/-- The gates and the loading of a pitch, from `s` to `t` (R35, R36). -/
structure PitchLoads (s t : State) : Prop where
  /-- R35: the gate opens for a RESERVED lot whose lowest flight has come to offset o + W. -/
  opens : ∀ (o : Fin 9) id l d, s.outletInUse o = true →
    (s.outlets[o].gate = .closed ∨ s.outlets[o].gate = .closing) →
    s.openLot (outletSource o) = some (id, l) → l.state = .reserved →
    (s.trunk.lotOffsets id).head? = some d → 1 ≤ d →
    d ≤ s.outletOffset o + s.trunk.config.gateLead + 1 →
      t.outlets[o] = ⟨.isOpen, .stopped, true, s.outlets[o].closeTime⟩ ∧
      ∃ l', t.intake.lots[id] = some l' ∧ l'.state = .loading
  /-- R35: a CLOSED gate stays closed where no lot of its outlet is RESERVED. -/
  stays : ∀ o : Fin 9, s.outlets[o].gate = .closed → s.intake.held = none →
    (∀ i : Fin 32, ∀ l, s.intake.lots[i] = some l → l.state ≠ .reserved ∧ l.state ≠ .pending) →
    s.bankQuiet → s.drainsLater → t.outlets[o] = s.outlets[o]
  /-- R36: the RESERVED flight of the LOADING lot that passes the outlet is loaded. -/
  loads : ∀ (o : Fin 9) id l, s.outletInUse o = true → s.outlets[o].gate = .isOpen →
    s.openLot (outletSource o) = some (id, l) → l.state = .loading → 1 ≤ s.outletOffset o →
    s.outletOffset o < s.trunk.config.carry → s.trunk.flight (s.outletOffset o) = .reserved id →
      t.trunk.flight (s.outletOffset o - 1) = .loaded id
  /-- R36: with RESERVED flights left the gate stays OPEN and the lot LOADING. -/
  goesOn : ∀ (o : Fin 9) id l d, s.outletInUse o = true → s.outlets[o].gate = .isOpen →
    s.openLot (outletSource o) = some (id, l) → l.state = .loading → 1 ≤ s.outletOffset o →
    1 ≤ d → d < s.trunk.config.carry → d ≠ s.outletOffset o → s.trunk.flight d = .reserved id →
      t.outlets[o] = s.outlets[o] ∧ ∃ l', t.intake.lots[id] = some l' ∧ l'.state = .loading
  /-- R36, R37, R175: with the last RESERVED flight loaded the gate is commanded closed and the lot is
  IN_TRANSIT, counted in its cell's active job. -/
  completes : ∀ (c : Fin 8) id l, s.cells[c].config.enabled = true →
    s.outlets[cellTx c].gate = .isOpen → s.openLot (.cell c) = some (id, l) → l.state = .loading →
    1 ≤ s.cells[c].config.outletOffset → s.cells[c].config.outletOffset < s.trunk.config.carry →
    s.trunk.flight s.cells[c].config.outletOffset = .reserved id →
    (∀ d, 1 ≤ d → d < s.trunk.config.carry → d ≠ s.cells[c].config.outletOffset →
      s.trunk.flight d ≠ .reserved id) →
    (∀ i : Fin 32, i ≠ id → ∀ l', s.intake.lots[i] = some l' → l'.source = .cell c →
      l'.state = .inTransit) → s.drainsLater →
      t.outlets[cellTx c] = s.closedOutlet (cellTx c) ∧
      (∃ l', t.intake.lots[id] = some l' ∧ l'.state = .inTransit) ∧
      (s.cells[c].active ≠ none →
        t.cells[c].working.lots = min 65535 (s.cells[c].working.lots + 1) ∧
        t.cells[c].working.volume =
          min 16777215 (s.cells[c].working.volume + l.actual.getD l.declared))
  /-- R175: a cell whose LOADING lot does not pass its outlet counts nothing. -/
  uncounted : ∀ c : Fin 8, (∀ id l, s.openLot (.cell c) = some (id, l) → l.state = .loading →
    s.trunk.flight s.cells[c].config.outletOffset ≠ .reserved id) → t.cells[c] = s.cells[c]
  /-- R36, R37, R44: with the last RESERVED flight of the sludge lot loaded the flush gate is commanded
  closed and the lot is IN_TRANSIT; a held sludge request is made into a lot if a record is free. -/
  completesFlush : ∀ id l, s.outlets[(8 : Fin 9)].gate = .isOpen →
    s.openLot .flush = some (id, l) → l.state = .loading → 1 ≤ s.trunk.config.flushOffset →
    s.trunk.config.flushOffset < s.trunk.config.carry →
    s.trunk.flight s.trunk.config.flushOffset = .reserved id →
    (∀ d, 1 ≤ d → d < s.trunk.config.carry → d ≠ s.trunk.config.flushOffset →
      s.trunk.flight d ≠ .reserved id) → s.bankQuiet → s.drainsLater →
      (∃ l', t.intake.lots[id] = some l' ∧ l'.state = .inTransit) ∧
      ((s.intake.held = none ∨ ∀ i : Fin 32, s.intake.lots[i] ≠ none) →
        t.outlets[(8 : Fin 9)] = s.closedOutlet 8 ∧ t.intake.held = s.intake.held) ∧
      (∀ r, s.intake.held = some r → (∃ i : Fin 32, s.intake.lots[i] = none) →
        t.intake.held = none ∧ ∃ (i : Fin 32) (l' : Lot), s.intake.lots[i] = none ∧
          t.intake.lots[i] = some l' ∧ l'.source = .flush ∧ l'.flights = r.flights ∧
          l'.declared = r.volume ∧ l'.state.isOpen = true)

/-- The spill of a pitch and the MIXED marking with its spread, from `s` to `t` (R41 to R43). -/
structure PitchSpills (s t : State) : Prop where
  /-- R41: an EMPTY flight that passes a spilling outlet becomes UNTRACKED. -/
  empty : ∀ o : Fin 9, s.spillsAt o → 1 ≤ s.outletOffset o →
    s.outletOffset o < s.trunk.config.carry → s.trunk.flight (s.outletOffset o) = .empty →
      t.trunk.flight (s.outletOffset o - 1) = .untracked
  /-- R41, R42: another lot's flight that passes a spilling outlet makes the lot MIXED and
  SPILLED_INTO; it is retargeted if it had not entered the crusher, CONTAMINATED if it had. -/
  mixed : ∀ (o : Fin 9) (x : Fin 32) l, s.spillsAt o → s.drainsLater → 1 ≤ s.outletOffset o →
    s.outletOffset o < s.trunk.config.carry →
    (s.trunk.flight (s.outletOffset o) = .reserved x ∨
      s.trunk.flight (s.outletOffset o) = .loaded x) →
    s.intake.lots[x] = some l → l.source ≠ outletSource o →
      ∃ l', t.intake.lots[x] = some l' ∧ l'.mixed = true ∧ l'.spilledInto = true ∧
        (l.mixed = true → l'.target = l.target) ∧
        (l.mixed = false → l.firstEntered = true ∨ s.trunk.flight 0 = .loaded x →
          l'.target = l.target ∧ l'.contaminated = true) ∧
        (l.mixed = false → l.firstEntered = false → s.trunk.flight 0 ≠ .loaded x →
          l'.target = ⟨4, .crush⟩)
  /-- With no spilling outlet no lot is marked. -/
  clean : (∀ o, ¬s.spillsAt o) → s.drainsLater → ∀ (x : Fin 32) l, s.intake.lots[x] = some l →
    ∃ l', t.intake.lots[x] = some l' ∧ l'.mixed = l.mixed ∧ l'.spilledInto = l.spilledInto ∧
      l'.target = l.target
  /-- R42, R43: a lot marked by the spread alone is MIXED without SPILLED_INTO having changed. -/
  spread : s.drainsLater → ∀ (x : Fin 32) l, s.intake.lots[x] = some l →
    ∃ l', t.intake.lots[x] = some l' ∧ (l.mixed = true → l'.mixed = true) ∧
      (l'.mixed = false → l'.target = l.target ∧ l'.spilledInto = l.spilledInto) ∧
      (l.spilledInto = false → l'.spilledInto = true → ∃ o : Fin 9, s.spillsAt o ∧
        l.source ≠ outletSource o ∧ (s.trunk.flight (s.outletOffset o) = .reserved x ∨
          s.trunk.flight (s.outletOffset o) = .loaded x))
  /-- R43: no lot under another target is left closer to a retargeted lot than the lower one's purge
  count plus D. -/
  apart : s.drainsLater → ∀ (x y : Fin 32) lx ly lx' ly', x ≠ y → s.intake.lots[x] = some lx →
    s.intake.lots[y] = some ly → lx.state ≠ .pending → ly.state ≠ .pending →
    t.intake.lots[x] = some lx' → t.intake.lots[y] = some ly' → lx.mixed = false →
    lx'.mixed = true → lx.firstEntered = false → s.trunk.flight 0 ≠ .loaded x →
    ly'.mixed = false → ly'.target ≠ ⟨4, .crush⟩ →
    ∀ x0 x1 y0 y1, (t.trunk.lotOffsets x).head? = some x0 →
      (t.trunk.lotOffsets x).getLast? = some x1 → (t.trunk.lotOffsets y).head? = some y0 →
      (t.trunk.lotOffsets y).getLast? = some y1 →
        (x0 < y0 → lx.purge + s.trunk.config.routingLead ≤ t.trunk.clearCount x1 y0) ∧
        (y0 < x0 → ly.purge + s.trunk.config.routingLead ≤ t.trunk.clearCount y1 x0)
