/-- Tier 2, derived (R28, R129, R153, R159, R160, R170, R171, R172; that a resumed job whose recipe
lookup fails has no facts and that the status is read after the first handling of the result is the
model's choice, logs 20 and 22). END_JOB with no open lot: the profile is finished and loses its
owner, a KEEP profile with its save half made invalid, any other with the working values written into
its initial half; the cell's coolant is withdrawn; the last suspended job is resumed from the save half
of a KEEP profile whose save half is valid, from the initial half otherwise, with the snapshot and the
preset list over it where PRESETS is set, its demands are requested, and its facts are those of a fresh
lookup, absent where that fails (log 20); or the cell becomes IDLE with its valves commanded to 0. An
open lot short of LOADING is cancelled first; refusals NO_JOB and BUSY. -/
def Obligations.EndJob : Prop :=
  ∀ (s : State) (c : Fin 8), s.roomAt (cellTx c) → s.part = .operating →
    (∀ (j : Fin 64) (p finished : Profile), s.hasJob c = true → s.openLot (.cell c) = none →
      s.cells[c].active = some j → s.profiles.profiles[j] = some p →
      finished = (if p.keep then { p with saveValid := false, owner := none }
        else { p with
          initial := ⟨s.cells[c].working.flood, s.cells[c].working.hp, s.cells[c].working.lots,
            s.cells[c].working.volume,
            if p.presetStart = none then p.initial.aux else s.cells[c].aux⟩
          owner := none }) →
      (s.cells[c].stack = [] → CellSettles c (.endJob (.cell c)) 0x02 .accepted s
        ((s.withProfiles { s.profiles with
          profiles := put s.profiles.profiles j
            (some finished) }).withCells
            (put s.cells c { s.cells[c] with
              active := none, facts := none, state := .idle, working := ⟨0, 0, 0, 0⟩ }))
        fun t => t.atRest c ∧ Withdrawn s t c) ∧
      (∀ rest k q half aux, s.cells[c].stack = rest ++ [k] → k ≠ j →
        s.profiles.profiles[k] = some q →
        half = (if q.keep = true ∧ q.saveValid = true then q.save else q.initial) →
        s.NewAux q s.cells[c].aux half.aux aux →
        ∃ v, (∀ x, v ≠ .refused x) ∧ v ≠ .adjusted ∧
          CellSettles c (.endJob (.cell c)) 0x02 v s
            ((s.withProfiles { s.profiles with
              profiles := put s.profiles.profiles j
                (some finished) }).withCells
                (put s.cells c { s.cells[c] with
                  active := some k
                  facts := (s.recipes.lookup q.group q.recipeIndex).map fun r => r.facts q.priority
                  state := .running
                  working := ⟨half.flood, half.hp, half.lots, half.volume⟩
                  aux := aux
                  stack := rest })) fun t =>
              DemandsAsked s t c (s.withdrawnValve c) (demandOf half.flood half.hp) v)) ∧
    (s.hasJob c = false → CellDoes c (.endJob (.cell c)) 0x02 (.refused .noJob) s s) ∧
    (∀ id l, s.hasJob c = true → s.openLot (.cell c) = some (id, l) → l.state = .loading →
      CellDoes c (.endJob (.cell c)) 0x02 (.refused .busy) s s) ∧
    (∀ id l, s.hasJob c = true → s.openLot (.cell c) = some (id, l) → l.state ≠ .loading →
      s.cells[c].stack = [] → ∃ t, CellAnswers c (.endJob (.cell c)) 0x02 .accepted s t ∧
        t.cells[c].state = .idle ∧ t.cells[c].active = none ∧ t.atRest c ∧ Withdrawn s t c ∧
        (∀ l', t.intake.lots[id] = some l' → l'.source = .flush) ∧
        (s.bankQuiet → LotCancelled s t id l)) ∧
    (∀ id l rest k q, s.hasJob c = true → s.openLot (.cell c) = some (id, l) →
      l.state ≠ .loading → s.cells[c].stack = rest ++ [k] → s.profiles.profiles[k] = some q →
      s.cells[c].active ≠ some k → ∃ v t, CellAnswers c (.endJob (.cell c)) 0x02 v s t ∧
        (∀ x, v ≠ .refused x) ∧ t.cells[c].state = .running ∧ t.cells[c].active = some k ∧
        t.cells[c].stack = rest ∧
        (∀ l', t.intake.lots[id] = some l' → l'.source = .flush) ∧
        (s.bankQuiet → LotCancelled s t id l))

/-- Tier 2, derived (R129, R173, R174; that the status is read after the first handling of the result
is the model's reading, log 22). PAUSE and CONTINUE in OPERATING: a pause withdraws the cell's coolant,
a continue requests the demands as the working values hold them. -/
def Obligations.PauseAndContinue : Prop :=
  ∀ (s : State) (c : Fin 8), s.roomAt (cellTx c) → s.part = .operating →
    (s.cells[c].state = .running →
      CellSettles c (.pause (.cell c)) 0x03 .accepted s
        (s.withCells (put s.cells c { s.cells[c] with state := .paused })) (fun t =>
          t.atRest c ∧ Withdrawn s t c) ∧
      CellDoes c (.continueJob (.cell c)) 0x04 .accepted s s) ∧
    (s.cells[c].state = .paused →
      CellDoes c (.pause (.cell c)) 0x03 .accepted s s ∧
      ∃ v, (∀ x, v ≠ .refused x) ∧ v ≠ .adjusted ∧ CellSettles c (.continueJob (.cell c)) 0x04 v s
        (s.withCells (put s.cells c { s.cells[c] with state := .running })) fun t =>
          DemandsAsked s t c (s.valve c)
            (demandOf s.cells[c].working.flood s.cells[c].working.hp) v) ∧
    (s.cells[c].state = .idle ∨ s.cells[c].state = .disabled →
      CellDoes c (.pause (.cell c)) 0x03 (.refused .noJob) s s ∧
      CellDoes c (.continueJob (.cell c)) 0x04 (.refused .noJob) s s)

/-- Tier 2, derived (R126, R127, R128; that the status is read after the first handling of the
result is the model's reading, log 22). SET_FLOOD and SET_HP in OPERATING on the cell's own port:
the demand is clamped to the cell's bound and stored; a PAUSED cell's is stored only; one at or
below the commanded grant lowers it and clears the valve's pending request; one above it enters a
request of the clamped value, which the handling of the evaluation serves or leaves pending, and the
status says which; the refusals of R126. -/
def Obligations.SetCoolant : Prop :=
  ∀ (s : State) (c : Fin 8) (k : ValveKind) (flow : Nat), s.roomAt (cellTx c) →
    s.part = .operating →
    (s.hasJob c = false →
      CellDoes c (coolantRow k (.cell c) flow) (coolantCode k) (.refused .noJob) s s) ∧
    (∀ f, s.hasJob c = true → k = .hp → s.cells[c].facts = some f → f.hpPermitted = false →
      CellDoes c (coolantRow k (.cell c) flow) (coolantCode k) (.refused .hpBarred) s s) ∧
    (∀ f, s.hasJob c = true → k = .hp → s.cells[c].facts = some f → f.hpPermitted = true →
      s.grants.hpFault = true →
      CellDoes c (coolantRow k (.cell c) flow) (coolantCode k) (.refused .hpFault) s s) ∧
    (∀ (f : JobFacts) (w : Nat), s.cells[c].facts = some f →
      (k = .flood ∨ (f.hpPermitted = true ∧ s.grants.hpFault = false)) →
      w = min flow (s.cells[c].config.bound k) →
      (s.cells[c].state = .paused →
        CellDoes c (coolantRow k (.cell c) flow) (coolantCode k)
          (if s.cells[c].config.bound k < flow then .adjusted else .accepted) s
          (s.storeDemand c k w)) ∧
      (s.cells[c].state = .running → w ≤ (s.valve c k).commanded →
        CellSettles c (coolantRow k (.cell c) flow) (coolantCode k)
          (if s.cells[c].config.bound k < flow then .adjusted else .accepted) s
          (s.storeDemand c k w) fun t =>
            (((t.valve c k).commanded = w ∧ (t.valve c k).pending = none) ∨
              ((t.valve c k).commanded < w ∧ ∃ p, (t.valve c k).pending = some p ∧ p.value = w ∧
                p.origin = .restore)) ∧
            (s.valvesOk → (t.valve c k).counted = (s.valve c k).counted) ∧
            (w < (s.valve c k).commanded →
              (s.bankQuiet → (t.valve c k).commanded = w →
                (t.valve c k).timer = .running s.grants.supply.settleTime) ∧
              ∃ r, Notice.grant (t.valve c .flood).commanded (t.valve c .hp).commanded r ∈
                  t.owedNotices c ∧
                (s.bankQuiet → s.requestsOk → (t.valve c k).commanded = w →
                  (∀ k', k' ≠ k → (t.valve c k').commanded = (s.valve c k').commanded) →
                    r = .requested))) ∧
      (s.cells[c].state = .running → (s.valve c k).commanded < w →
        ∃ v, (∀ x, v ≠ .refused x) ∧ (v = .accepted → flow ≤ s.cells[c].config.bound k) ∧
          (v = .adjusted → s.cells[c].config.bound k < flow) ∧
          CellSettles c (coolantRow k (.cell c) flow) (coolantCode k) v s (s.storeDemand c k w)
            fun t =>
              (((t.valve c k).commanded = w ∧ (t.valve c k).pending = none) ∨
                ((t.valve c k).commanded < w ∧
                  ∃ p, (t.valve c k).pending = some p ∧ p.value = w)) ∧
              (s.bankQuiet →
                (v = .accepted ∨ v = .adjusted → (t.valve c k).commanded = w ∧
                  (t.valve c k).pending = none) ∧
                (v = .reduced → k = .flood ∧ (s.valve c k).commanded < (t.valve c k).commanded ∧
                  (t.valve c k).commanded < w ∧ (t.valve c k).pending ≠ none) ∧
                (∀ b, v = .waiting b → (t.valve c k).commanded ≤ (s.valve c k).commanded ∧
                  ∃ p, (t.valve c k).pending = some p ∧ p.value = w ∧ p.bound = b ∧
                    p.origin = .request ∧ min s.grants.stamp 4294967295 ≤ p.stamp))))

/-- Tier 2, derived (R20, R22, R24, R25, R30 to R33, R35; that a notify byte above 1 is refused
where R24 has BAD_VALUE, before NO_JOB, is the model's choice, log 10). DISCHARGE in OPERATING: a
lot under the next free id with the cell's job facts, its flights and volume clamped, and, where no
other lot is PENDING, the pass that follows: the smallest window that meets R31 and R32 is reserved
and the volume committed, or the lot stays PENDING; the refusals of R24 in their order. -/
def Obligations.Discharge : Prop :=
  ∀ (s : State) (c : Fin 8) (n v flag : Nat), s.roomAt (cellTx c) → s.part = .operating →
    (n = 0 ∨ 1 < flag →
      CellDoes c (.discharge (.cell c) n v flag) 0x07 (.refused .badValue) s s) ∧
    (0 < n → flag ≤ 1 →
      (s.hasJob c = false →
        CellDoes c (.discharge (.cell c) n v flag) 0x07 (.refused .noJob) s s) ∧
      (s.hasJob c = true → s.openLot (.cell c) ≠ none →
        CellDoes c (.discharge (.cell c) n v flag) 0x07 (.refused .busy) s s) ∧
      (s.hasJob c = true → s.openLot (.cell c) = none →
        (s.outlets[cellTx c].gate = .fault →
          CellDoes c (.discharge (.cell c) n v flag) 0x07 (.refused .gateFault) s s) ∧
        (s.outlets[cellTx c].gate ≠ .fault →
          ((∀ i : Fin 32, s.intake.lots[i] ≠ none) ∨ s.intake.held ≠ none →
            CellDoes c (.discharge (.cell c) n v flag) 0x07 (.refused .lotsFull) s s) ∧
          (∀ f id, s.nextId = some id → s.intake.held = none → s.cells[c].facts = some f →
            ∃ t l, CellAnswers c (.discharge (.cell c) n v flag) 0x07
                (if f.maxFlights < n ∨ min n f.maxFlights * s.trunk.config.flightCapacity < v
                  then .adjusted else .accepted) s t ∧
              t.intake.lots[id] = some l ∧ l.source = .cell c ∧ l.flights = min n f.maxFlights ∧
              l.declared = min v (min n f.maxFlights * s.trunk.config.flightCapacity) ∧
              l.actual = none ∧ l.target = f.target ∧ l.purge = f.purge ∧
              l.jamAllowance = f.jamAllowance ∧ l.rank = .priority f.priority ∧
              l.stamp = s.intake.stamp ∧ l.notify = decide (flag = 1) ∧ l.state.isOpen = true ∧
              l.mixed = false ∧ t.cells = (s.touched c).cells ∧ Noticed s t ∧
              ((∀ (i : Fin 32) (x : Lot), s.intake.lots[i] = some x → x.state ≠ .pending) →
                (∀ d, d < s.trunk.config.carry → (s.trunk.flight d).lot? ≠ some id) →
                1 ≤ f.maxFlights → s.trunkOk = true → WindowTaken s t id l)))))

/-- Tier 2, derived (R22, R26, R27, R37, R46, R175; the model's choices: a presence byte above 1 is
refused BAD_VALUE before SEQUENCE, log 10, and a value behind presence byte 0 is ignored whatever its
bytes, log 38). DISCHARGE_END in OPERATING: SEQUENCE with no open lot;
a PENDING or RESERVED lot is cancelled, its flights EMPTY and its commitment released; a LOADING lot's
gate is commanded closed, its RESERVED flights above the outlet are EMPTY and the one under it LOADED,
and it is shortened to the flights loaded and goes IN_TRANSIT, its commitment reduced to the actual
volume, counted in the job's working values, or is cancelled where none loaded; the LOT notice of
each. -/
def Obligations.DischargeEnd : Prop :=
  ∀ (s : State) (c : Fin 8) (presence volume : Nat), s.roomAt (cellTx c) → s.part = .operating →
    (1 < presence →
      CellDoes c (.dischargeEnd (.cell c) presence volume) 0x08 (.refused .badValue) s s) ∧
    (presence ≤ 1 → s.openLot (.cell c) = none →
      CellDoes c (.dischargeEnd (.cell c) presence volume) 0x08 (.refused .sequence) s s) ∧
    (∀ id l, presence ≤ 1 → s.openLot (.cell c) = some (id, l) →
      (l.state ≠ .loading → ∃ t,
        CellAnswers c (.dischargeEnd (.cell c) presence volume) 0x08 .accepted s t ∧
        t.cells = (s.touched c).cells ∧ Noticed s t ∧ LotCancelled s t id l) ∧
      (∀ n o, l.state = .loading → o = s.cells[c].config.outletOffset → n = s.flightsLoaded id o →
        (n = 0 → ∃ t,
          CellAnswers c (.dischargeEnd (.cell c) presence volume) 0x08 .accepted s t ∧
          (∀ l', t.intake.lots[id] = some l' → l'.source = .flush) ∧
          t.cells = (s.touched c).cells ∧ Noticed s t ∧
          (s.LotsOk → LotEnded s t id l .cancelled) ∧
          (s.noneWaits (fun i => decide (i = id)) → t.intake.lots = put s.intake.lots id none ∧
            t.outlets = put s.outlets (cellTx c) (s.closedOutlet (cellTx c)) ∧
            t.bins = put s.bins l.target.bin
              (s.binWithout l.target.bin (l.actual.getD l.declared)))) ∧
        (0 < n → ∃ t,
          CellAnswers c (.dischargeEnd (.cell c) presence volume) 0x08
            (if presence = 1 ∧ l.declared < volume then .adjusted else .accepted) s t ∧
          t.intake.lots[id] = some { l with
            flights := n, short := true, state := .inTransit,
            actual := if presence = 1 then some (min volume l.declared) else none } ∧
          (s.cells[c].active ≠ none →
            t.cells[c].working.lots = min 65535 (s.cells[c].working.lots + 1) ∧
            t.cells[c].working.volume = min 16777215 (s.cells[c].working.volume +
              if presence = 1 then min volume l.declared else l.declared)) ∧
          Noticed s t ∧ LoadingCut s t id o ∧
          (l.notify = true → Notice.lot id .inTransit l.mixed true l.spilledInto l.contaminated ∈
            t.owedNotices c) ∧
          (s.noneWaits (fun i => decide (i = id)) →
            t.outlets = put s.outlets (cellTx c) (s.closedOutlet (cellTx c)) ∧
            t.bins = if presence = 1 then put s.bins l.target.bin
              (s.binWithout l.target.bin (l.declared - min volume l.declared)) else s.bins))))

» Try it: This exercise needs every line of the listing that contains the word "routingLead".

» Result:
        (x0 < y0 → lx.purge + s.trunk.config.routingLead ≤ t.trunk.clearCount x1 y0) ∧
        (y0 < x0 → ly.purge + s.trunk.config.routingLead ≤ t.trunk.clearCount y1 x0)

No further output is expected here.